• What is being asked:
Look through the records and copy every line in which "descriptors" appears.

• Supplied records:
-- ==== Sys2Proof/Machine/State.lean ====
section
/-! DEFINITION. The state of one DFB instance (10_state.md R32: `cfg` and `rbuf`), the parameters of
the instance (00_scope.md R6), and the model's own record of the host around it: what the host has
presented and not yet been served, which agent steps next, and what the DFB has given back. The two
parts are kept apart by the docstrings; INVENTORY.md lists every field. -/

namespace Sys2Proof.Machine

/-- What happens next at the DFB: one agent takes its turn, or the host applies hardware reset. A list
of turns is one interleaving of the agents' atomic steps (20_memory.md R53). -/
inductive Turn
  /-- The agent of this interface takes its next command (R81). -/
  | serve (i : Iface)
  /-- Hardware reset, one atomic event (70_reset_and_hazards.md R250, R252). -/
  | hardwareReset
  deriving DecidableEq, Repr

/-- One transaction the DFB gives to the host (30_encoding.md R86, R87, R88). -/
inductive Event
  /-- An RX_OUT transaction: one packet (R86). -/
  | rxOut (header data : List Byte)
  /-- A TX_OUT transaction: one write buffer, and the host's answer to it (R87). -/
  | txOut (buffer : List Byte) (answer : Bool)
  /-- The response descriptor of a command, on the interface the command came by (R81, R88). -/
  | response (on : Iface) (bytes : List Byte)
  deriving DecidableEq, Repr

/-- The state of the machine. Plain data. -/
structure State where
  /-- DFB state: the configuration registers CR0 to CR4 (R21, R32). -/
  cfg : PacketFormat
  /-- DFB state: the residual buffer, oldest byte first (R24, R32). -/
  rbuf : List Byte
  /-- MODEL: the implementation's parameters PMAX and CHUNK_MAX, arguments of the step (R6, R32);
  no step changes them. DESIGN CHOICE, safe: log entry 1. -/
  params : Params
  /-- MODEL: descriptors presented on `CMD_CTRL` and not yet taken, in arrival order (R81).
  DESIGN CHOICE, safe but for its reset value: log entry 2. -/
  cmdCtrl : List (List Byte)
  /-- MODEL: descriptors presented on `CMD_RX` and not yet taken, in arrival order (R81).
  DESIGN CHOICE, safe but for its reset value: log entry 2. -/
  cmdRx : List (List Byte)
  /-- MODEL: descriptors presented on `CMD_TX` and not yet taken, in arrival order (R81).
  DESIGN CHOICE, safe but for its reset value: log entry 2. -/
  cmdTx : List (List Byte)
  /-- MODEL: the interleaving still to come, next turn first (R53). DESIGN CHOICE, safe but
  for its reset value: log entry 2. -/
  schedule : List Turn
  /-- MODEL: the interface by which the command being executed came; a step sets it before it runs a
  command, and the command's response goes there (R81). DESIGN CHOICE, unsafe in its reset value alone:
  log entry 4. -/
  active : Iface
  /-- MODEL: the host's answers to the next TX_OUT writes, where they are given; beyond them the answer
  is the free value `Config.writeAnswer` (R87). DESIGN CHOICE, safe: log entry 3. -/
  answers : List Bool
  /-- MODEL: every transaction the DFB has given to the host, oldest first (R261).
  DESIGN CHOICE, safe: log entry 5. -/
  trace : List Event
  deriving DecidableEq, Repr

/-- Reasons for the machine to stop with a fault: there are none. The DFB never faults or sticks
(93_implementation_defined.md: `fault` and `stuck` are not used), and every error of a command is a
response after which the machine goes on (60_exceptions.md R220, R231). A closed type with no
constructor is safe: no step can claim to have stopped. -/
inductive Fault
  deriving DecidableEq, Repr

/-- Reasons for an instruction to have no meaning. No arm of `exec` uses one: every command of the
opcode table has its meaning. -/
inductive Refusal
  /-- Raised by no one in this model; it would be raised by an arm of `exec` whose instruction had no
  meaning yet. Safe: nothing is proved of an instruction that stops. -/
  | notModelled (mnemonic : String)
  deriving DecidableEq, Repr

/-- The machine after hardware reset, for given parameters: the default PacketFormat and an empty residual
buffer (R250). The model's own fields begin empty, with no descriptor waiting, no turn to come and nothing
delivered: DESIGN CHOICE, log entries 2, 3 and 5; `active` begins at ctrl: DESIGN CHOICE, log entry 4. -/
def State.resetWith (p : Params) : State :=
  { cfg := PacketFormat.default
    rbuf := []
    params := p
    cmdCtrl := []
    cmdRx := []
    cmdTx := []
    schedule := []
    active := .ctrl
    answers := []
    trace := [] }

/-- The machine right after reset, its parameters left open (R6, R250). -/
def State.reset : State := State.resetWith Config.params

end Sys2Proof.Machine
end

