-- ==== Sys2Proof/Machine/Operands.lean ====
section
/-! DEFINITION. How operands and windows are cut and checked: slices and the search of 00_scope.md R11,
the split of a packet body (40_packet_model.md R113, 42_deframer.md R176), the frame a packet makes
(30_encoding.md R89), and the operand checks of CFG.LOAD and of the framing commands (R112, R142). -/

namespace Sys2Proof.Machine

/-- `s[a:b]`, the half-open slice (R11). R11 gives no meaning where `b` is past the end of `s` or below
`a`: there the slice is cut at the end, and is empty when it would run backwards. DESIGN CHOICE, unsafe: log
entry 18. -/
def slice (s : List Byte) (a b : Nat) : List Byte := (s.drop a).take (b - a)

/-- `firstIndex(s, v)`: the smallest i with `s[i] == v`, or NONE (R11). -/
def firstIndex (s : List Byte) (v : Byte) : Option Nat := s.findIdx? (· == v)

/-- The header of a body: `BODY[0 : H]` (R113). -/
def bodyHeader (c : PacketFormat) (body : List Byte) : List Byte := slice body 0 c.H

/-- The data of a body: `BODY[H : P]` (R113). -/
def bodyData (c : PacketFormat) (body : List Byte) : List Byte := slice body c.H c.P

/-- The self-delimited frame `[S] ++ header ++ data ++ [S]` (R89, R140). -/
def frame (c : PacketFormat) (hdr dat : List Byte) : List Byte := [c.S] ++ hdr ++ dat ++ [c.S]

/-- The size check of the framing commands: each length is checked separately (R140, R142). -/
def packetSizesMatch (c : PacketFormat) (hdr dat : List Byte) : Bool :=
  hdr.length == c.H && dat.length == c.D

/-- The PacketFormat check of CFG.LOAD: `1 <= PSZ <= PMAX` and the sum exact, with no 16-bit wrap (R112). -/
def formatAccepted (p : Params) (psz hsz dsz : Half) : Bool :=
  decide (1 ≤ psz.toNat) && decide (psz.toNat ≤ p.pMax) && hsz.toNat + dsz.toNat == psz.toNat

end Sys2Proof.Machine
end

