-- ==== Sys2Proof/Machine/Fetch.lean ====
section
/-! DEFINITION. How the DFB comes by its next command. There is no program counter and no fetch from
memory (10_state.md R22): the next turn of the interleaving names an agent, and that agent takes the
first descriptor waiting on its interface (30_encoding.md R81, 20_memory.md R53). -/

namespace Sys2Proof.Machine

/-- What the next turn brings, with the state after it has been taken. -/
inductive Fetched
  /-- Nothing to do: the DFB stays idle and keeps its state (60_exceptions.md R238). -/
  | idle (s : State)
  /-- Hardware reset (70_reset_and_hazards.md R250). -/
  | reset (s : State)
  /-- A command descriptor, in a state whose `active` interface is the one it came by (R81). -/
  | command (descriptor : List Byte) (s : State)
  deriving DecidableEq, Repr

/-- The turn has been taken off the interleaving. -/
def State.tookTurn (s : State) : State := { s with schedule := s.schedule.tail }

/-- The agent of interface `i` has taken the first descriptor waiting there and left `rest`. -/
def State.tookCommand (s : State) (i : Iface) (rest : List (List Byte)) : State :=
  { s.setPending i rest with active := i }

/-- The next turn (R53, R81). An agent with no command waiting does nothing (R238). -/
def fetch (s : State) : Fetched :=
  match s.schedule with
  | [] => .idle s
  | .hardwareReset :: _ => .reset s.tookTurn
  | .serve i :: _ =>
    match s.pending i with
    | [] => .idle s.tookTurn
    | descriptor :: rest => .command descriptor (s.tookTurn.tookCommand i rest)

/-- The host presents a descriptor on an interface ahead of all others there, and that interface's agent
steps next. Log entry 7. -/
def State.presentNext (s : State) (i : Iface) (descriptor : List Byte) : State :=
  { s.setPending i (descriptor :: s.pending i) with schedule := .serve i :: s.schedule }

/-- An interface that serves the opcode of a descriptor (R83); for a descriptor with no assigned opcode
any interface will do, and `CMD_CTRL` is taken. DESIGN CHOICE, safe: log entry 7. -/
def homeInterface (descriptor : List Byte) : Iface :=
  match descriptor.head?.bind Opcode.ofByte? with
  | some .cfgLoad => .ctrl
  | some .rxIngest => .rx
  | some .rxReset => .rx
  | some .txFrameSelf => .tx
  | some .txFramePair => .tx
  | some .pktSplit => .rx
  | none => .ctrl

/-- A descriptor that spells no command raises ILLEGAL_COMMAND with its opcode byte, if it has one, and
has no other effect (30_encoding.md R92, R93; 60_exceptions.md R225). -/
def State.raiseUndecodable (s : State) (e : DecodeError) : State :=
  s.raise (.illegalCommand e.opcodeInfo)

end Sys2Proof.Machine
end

---

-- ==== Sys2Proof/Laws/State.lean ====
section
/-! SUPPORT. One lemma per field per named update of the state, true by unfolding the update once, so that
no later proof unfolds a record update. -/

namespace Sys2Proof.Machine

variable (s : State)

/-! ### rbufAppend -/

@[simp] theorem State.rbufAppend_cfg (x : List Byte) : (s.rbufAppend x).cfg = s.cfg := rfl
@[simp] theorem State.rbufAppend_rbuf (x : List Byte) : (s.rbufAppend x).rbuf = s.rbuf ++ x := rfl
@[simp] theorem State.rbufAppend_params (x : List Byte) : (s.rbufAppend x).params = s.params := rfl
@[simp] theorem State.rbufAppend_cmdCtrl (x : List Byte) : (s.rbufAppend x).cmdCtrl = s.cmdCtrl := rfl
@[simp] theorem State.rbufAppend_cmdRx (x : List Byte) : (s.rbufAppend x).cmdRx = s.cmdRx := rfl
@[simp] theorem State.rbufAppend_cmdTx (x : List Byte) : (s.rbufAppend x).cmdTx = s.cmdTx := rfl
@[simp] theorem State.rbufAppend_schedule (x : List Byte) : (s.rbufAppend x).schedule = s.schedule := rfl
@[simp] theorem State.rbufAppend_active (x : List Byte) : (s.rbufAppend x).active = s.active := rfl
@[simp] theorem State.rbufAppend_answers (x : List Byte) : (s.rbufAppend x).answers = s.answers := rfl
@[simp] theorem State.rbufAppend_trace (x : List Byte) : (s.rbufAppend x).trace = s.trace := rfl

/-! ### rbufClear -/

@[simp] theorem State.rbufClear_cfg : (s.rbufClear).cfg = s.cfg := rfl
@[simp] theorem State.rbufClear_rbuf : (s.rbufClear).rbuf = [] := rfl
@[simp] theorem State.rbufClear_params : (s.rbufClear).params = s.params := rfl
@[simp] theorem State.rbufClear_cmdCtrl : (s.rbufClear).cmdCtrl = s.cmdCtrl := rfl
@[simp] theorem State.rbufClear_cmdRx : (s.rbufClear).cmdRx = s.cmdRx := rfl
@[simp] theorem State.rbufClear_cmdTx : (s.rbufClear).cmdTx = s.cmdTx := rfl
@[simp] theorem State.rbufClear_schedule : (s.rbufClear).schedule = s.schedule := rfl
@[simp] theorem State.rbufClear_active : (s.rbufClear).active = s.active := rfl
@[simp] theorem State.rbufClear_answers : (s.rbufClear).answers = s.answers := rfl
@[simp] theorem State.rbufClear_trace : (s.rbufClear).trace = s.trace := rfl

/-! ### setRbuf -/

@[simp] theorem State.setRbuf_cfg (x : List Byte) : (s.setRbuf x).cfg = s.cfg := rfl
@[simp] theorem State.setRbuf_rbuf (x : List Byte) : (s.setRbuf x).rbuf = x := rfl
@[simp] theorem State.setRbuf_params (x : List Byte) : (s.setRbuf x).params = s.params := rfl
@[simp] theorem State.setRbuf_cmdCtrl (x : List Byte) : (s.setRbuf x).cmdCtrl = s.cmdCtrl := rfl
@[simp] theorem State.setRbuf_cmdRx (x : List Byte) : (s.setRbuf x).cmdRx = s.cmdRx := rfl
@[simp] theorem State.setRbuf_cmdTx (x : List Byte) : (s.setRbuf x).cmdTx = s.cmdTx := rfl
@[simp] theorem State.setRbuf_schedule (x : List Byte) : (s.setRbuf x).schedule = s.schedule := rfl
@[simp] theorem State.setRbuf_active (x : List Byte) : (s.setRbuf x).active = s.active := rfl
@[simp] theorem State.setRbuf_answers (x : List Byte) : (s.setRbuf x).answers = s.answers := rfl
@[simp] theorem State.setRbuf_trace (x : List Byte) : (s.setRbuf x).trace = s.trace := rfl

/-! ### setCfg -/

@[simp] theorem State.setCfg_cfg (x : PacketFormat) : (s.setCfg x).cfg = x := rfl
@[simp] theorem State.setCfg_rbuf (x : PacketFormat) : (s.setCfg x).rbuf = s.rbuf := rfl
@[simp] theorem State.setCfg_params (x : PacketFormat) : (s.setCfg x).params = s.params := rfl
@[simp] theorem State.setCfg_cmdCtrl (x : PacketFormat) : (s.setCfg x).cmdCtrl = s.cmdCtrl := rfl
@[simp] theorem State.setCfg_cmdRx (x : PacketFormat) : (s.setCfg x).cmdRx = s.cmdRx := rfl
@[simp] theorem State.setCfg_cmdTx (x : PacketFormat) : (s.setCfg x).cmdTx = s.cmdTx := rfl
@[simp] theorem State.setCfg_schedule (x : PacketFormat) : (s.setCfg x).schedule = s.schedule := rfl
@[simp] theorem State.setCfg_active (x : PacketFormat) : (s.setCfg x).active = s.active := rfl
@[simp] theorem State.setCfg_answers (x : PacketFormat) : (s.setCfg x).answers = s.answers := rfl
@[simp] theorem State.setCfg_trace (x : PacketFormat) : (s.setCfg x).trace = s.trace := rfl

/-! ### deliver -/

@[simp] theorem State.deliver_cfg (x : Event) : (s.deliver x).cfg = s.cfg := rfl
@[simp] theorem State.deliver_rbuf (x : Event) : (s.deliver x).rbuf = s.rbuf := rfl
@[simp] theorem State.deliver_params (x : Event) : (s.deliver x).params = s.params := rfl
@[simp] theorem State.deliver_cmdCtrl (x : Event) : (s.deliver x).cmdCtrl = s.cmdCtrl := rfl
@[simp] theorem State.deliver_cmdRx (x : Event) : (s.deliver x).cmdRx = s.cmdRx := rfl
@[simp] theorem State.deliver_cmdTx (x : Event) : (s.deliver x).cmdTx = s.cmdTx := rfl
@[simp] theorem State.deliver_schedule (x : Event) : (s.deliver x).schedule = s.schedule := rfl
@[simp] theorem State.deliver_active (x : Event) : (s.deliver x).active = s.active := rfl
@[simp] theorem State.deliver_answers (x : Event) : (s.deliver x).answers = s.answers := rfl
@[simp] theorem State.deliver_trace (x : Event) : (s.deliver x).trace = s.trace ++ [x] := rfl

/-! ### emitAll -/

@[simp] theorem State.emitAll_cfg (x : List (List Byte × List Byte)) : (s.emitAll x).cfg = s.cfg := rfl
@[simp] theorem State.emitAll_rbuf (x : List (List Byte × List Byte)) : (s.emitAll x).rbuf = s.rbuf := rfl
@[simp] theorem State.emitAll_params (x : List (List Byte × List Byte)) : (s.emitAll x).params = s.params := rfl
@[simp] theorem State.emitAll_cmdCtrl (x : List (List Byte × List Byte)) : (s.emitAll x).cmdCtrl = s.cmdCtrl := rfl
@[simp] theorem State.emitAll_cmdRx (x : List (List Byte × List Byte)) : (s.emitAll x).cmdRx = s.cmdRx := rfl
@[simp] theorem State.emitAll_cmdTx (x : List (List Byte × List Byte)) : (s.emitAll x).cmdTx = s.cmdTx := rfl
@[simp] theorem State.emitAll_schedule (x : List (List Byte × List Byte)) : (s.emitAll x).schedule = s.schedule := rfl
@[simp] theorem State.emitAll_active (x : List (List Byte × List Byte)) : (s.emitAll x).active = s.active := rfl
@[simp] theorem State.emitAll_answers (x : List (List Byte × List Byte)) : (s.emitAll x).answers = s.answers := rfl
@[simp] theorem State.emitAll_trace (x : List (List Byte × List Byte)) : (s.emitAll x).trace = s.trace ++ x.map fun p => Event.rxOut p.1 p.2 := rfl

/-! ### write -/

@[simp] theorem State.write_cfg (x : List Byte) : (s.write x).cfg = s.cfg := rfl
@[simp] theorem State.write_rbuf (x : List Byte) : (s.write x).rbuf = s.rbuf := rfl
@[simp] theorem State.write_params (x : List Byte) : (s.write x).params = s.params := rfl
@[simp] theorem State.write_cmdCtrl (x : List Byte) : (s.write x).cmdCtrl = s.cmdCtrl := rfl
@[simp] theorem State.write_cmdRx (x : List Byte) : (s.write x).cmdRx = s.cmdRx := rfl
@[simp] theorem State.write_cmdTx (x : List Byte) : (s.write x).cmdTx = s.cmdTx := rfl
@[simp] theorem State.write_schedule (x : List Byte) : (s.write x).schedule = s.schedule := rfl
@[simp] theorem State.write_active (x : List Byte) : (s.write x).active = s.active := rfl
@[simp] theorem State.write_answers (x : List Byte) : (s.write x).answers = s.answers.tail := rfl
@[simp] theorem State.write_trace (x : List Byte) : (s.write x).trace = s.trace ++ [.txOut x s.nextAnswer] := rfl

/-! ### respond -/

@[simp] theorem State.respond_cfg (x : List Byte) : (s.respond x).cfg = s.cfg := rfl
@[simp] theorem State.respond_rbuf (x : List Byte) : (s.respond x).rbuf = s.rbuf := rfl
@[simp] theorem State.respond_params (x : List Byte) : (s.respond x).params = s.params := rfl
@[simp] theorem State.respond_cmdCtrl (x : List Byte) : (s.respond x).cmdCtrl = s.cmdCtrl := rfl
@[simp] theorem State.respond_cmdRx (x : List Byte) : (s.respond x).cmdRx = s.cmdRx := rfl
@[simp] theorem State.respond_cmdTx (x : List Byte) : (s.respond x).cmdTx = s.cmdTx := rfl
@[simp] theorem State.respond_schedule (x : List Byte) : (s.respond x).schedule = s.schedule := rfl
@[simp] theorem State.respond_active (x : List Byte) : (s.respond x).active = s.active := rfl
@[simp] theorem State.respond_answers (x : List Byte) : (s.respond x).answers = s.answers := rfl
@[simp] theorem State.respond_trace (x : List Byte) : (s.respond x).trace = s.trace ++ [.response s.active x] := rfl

• Solved exercise:
  /-- MODEL: descriptors presented on `CMD_CTRL` and not yet taken, in arrival order (R81).
  /-- MODEL: descriptors presented on `CMD_RX` and not yet taken, in arrival order (R81).
  /-- MODEL: descriptors presented on `CMD_TX` and not yet taken, in arrival order (R81).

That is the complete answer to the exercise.